**Saved data entries**

======

-- ==== Sys2Proof/Tests/Slice0.lean ====
section
/-!
SUPPORT. Tests, and for each statement of the obligations that has hypotheses a witness that meets them, clause by clause. Expected values
come from the worked encodings and examples of the spec or from its tables by hand.
-/
namespace Sys2Proof.Tests
open Sys2Proof Sys2Proof.Machine Sys2Proof.Claims
set_option Elab.async false

/-- A package with power in which it is the turn of context x of core 0, which is c. -/
def st (c : Ctx) (x : Nat := 3) : State := ({ powered := true, curCtx := x } : State).setCtx 0 x c

/-- The same with the rest of core 0 as k. -/
def stc (k : Core) (c : Ctx) (x : Nat := 3) : State := ({ powered := true, curCtx := x } : State).setCore 0 (k.setCtx x c)

/-- A context in system state. -/
def sysCtx : Ctx := { sys := true }

/-- Nothing keeps an instruction back when the guard says so. -/
theorem ready {n : Need} {c : Ctx} (h : c.verdict n = .go) : Ready n c := (Ctx.verdict_go c n).1 h

/-! ### Well-formedness: an ill-formed term for each check -/

theorem test_wf_len : (Instr.loop ⟨0, 1, 0, 0⟩).wf = false := by decide
theorem test_wf_ord : (Instr.spt ⟨0xFFFF, 0⟩).wf = false := by decide
theorem test_wf_coordinate : (Instr.movK ⟨0, 1, 6⟩).wf = false := by decide
theorem test_wf_pushRegister : (Instr.push ⟨0, 6, 0, 1⟩).wf = false ∧ (Instr.pop ⟨0, 6, 1⟩).wf = false ∧ (Instr.pushTry ⟨0, 6, 0, 1, 1⟩).wf = false ∧
    (Instr.popTry ⟨0, 6, 1, 1⟩).wf = false := by decide
theorem test_wf_loadWidth : (Instr.ldGlb ⟨0, 1, 2, 0, 1, 3, 0⟩).wf = false ∧ (Instr.ldSp ⟨0, 1, 2, 0, 1, 3, 0⟩).wf = false ∧
    (Instr.ldSh ⟨0, 1, 2, 0, 1, 3, 0⟩).wf = false ∧ (Instr.ldChip ⟨0, 1, 2, 0, 1, 3, 0⟩).wf = false := by decide
theorem test_wf_acquire : (Instr.ldAcq ⟨0, 1, 2, 0, 0, 3, 0, 0⟩).wf = false ∧ (Instr.ldAcq ⟨0, 1, 2, 0, 0, 3, 0, 6⟩).wf = false ∧
    (Instr.ldAcq ⟨0, 1, 2, 0, 1, 3, 0, 1⟩).wf = false := by decide
theorem test_wf_release : (Instr.stRel ⟨0, 1, 2, 0, 0, 3, 0, 5⟩).wf = false ∧ (Instr.stRel ⟨0, 1, 2, 0, 0, 3, 0, 11⟩).wf = false := by decide
theorem test_wf_scope : (Instr.fence ⟨0, 1, 1, 5⟩).wf = false := by decide
theorem test_wf_atomicResult : (Instr.amoAdd ⟨0, 0, 1, 0, 2, 0, 0, 1⟩).wf = false ∧ (Instr.amoCas ⟨0, 0, 1, 0, 2, 0, 0, 1⟩).wf = false ∧
    (Instr.amoCas ⟨0, 1, 1, 0, 3, 0, 0, 1⟩).wf = false := by decide
theorem test_wf_reductionOrder : (Instr.redAdd ⟨0, 1, 0, 2, 0, 1, 1⟩).wf = false ∧ (Instr.redMaxu ⟨0, 1, 0, 2, 0, 11, 1⟩).wf = false := by decide
theorem test_wf_sum : (Instr.xsumAdd ⟨0, 3, 1, 0, 2, 0, 0⟩).wf = false ∧ (Instr.xsumMerge ⟨0, 1, 0, 2, 0, 5⟩).wf = false ∧
    (Instr.xsumRead ⟨0, 1, 2, 0, 3, 0, 0⟩).wf = false ∧ (Instr.xsumRead ⟨0, 1, 2, 0, 0, 6, 0⟩).wf = false ∧
    (Instr.xsumReadClr ⟨0, 1, 2, 0, 0, 0, 6⟩).wf = false := by decide
theorem test_wf_chain : (Instr.chainLd ⟨0, 1, 3, 0, 0, 0, 0⟩).wf = false ∧ (Instr.chainAdd ⟨0, 1, 30, 0, 0, 0⟩).wf = false ∧
    (Instr.chainSwap ⟨0, 1, 2, 0, 0, 6⟩).wf = false := by decide
theorem test_wf_srn : (Instr.mfsr ⟨0, 1, 0, 0, 0x3C⟩).wf = false ∧ (Instr.mfsr ⟨0, 1, 0, 1, 4⟩).wf = false ∧ (Instr.mtsr ⟨0, 1, 0, 0, 0, 0x80⟩).wf = false := by
  decide
theorem test_wf_stop : (Instr.stop ⟨0, 1, 3, 0⟩).wf = false := by decide
theorem test_wf_tail : (Instr.vld ⟨0, 1, 0, 2, 0, 3, 0⟩ ⟨0, 1, 0, 0, 0, 0, 0, 0⟩).wf = false ∧ (Instr.mma 5 ⟨0, 1, 0, 2, 0, 3, 0⟩ ⟨0, 0, 0, 1, 0, 0, 0, 0⟩).wf = false ∧
    (Instr.copy ⟨0, 1, 0, 2, 0, 3, 0⟩ ⟨0, 0, 0, 0, 0, 0, 1, 0⟩).wf = false ∧ (Instr.vtrd ⟨0, 1, 2, 0, 0, 0, 0⟩ ⟨0, 0, 0, 0, 0, 0, 63, 0⟩).wf = false := by decide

======

**Problem statement**
Above are the records; report each line in them that includes the word "context".

**Your response**
/-- A package with power in which it is the turn of context x of core 0, which is c. -/
/-- A context in system state. -/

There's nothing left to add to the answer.